*TASK GOAL*: Look through the data below. Show each line where the string "enterLocked" occurs.

= = = = =

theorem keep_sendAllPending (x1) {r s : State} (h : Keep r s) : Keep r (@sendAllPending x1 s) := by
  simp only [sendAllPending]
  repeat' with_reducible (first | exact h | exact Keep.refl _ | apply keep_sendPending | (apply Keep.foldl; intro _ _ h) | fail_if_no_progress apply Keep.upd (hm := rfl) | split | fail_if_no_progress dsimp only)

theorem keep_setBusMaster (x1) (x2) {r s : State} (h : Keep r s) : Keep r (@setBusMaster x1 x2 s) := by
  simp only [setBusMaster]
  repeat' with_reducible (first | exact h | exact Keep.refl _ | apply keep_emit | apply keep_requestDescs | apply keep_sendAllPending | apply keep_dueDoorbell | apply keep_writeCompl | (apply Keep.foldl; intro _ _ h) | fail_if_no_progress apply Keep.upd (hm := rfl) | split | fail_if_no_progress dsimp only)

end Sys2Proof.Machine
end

= = = = =

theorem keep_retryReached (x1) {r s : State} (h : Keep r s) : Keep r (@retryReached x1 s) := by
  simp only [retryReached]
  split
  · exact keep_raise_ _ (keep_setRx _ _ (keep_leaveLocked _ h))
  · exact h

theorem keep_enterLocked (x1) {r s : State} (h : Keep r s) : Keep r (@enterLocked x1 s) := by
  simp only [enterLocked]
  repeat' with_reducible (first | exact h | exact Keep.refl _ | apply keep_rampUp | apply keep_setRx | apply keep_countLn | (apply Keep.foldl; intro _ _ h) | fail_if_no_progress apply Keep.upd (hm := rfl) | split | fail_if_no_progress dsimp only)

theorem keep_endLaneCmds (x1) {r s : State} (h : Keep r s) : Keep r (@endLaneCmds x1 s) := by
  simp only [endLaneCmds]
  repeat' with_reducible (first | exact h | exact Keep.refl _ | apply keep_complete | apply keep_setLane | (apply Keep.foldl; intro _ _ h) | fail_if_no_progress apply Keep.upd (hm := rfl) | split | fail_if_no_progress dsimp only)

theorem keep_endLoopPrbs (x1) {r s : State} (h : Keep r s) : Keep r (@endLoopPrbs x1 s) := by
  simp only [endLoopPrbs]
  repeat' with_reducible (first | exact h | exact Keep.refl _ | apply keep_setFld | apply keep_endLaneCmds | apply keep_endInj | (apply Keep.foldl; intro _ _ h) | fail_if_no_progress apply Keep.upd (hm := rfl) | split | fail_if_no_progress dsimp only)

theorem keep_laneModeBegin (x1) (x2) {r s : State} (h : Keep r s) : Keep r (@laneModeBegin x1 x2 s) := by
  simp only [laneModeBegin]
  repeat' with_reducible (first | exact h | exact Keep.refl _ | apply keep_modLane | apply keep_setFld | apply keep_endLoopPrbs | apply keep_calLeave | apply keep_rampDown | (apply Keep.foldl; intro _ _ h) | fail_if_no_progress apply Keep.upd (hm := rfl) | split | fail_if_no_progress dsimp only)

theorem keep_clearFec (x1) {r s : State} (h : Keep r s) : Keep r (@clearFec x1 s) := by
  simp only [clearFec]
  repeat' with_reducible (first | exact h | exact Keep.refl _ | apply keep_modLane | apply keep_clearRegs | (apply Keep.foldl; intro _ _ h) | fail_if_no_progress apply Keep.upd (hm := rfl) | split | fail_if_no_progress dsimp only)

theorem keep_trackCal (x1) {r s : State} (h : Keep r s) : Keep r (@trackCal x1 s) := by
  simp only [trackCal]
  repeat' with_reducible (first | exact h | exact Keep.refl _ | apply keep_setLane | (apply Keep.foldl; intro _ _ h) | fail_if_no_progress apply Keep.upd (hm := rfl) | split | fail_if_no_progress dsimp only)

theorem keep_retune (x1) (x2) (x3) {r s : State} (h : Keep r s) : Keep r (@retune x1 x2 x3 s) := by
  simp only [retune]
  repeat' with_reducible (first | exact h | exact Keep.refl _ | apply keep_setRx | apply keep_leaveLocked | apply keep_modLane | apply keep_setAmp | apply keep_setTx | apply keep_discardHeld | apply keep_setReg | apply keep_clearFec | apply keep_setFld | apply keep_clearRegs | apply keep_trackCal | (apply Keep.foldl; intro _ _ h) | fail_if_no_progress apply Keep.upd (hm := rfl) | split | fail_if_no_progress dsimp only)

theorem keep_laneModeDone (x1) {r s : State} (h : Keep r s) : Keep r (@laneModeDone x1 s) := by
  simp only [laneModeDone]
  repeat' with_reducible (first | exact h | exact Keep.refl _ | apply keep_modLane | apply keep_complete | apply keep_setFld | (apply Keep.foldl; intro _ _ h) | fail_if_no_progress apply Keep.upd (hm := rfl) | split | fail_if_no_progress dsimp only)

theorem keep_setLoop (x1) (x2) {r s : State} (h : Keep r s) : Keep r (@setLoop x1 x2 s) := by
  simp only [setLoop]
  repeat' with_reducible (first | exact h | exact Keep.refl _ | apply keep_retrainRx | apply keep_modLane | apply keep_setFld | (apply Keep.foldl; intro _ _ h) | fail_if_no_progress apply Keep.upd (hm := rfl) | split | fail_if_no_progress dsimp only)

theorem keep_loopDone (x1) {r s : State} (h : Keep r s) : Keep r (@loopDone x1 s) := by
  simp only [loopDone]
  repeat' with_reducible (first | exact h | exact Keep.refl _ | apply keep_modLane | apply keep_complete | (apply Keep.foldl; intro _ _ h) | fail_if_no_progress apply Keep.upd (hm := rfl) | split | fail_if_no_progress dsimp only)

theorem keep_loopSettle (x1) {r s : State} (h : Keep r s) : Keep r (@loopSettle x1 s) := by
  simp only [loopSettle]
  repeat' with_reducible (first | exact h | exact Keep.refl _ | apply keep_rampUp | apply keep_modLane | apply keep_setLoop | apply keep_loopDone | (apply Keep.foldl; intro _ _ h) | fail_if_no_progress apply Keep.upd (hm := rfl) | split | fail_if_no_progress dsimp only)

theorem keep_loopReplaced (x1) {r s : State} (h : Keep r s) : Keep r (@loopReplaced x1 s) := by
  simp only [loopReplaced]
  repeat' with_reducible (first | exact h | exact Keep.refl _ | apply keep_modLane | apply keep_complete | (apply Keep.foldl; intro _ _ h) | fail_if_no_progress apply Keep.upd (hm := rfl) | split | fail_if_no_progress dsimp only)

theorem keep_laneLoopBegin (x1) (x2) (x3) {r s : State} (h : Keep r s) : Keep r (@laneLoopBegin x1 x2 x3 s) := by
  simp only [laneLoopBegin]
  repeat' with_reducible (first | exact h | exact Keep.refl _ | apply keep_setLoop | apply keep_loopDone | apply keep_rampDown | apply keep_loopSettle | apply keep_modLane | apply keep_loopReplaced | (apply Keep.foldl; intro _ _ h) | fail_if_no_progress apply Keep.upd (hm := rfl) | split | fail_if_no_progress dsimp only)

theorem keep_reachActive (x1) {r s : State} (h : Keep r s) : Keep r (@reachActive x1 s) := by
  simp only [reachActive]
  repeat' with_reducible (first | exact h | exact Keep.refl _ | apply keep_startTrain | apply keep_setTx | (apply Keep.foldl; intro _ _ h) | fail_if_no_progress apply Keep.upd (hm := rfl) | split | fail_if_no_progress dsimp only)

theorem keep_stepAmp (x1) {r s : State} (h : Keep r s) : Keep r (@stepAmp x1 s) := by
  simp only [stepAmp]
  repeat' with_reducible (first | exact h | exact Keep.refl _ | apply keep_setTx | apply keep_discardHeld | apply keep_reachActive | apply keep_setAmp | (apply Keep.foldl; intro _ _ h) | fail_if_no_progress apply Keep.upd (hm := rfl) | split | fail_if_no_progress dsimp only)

= = = = =

*COMPLETED TASK*:
theorem keep_enterLocked (x1) {r s : State} (h : Keep r s) : Keep r (@enterLocked x1 s) := by
  simp only [enterLocked]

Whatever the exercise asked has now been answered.